18 December 2009
Speakin' O' Christmas
Team America is beginning to think about Christmas, not least because of the arrival of a smattering of snow in London today.
Over the last few years we've been adding to our collection of dialect poetry - a quasi-colloquial form of poetry written by African-Americans at the turn of the twentieth-century. Dismissed, often with good cause, as oppressive or exploitative minstrelsy, dialect poetry has seen something of a scholarly renaissance in recent years. Some of it was self-published, but poets such as Paul Laurence Dunbar also found mainstream success.
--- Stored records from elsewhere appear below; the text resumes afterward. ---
theorem misaligned_misalign (e : Emitter) : e.misaligned.misalign = if e.misalign = 3 then 0 else e.misalign + 1 := by
  have h : e.misalign + 1 = misalignLimit ↔ e.misalign = 3 := by simp [misalignLimit]
  simp [Emitter.misaligned, h]

/-- Settles O48: the instant with no immediate switch pending, case by case. -/
theorem instantsTakeTheirBlock : Obligations.InstantsTakeTheirBlock := by
  unfold Obligations.InstantsTakeTheirBlock
  intro s t hrst hpresent hreports hp x holds completes waited
  by_cases hd : x.sel.mode = .disabled
  · refine ⟨_, exec_instant_disabled hrst hpresent hreports hd, ?_⟩
    intro e breaks sends filled
    refine ⟨fun h => ?_, fun a h => ?_, fun h => absurd hd h⟩
    · cases hd.symm.trans h
    · rcases h with h | h <;> cases hd.symm.trans h
  have hholds : ∀ l b, holds l b ↔ s.cursorBlock t l = some b := fun l b => cursorBlock_iff.symm
  have htargets : ¬ completes → x.em.centring = false → s.targetBlock t = none := fun hn hc => by
    rw [Option.eq_none_iff_forall_ne_some]
    intro b hb
    obtain ⟨hw, d, hd, hq⟩ := (targetBlock_iff _).mp hb
    exact hn ⟨hw, hc, d, hd, b, (hholds ..).mpr hq⟩
  let s' : State := { s with instantTaken := s.instantTaken.set t.val true }
  obtain ⟨r, hrow, hr⟩ : ∃ r, exec (.emissionInstant t) s = .next r ∧ ∀ f b c src ks, Instant s' t f b c src ks →
      Emitted t s r f b c src :=
    ⟨_, exec_emissionInstant hrst hpresent hreports hd, fun f b c src ks h => ⟨h.1.em, h.1.sel, h.1.offers⟩⟩
  refine ⟨r, hrow, ?_⟩
  intro e breaks sends filled
  refine ⟨fun hs => ?_, fun a hmode ha hn => ?_, fun _ hn => ?_⟩
  · have h : Emitted t s r Emitter.aligned x.em.fillBlock false .fill := hr _ _ _ _ _ (instant_starved (s := s') hp hs)
    refine ⟨h.fills plain_aligned, ?_, congrArg Emitter.misalign h.em, (congrArg Emitter.gapRun h.em).trans ?_⟩
    · rw [h.sel, Selection.waited, if_neg (by rw [hs]; decide)]
    · rw [Selection.gap, hs]
      rfl
  · have hm : x.sel.mode ≠ .starved := fun e => by rcases hmode with h | h <;> cases e.symm.trans h
    have hgap : x.sel.gap .fill = true := by rcases hmode with h | h <;> rw [Selection.gap, h] <;> rfl
    refine ⟨?_, fun hc => ⟨fun b hb => ?_, fun hb => ?_⟩, fun hc => ?_⟩
    · obtain ⟨f, b, c, src, ks, h, -⟩ := instant_sends (s := s') hp hm (htargets hn)
      exact (hr _ _ _ _ _ h).sel
    · have hbind : x.sel.active.bind (s.cursorBlock t) = some b := by
        rw [ha]
        exact (hholds ..).mp hb
      have h : Emitted t s r Emitter.aligned b false .fromActive :=
        hr _ _ _ _ _ (instant_active (s := s') hp hm hc (htargets hn hc) hbind)
      exact ⟨h.sendsCentring plain_aligned hc, congrArg Emitter.misalign h.em, congrArg Emitter.gapRun h.em,
        congrArg (fun e : Emitter => e.counters.fromActive) h.em⟩
    · intro mends
      have hbind : x.sel.active.bind (s.cursorBlock t) = none := by
        rw [ha, Option.bind_some, Option.eq_none_iff_forall_ne_some]
        exact fun b e => hb b ((hholds ..).mpr e)
      have hmends : ∀ l, mends l ↔ s.Mends t l := fun l => by
        have hne : some l ≠ x.sel.active ↔ l ≠ a := by rw [ha]; simp
        exact and_congr_right fun _ => and_congr hne.symm Iff.rfl
      obtain ⟨b, src, hmis⟩ := instant_misaligned (s := s') hp hm hc (htargets hn hc) hbind
      refine ⟨?_, fun hfill => ?_, fun before d later b hmend horder hd hbefore hheld => ?_⟩
      · exact (congrArg Emitter.misalign (hr _ _ _ _ _ hmis).em).trans (misaligned_misalign x.em)
      · have hblock : x.charter.terms.mend = false ∨ s.mendBlock t = none :=
          hfill.imp_right fun hall => mendBlock_none fun l hl hml => hall l hl ((hmends l).mpr hml)
        have h : Emitted t s r Emitter.misaligned x.em.fillBlock false .fill :=
          hr _ _ _ _ _ (instant_fills (s := s') hp hm hc (htargets hn hc) hbind hblock)
        exact ⟨h.fills plain_misaligned, (congrArg Emitter.gapRun h.em).trans hgap⟩
      · have hblock : s.mendBlock t = some b :=
          (mendBlock_first horder ((hmends d).mp hd) fun l hl hml => hbefore l hl ((hmends l).mpr hml)).trans ((hholds ..).mp hheld)
        have h : Emitted t s r Emitter.misaligned b false .mended :=
          hr _ _ _ _ _ (instant_mends (s := s') hp hm hc (htargets hn hc) hbind hmend hblock)
        exact ⟨h.sendsCentring plain_misaligned hc, congrArg Emitter.gapRun h.em,
          congrArg (fun e : Emitter => e.counters.mended) h.em⟩
    · intro buffer
      have hbuffer : s.bufferFor t a = buffer := by
        by_cases h : a ∈ s.members t <;> simp [State.bufferFor, buffer, h]
      by_cases hempty : buffer = []
      · have hbind : x.sel.active.bind (fun a => centringBlock (s.bufferFor t a)) = none := by
          rw [ha, Option.bind_some, hbuffer, hempty, centringBlock_nil]
        have h : Emitted t s r Emitter.aligned x.em.fillBlock false .fill :=
          hr _ _ _ _ _ (instant_centring_gap (s := s') hp hm hc hbind)
        refine ⟨congrArg Emitter.misalign h.em, fun _ => ⟨h.fills plain_aligned, (congrArg Emitter.centring h.em).trans hc,
          (congrArg Emitter.gapRun h.em).trans hgap⟩, fun older newest hnewest => ?_⟩
        simp [hempty] at hnewest
      · obtain ⟨b, -, hblock⟩ := centringBlock_some hempty
        have hbind : x.sel.active.bind (fun a => centringBlock (s.bufferFor t a)) = some b := by
          rw [ha, Option.bind_some, hbuffer, hblock]
        have h : Emitted t s r Emitter.centred b true .fromActive :=
          hr _ _ _ _ _ (instant_centres (s := s') hp hm hc hbind)
        refine ⟨congrArg Emitter.misalign h.em, fun e => absurd e hempty, fun older newest hnewest => ?_⟩
        have hlast : buffer.getLast? = some newest := by rw [hnewest, List.getLast?_concat]
        simp only [centringBlock, hlast] at hblock
        exact ⟨congrArg Emitter.centring h.em, congrArg Emitter.gapRun h.em,
          congrArg (fun e : Emitter => e.counters.fromActive) h.em, b, h.sendsCentring plain_centred hc,
          fun hshort => by rwa [if_neg (by omega)] at hblock, fun hlong => by rwa [if_pos hlong] at hblock⟩
  · by_cases hs : x.sel.mode = .starved
    · have h : Emitted t s r Emitter.aligned x.em.fillBlock false .fill := hr _ _ _ _ _ (instant_starved (s := s') hp hs)
      exact h.offered plain_aligned
    · obtain ⟨f, b, c, src, ks, h, hf⟩ := instant_sends (s := s') hp hs (htargets hn)
      exact (hr _ _ _ _ _ h).offered hf

end Sys2Proof.Machine
end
Dodd, Mead & Company in particular published a series of beautifully produced volumes: our copy of Dunbar's Speakin' O' Christmas (1914), which we acquired last year, is still beautifully crisp on the inside, and the gold on the cover still sparkles. As well as the poetry, the reader is treated to a series of photographs of people enjoying the snow at the turn of the century ('An' you'd git your gal an' go' is the caption for a group sledging).
In the summer of 2007 there was a special issue of African American Review on Paul Laurence Dunbar, and it's a good place to start if you want to find out more.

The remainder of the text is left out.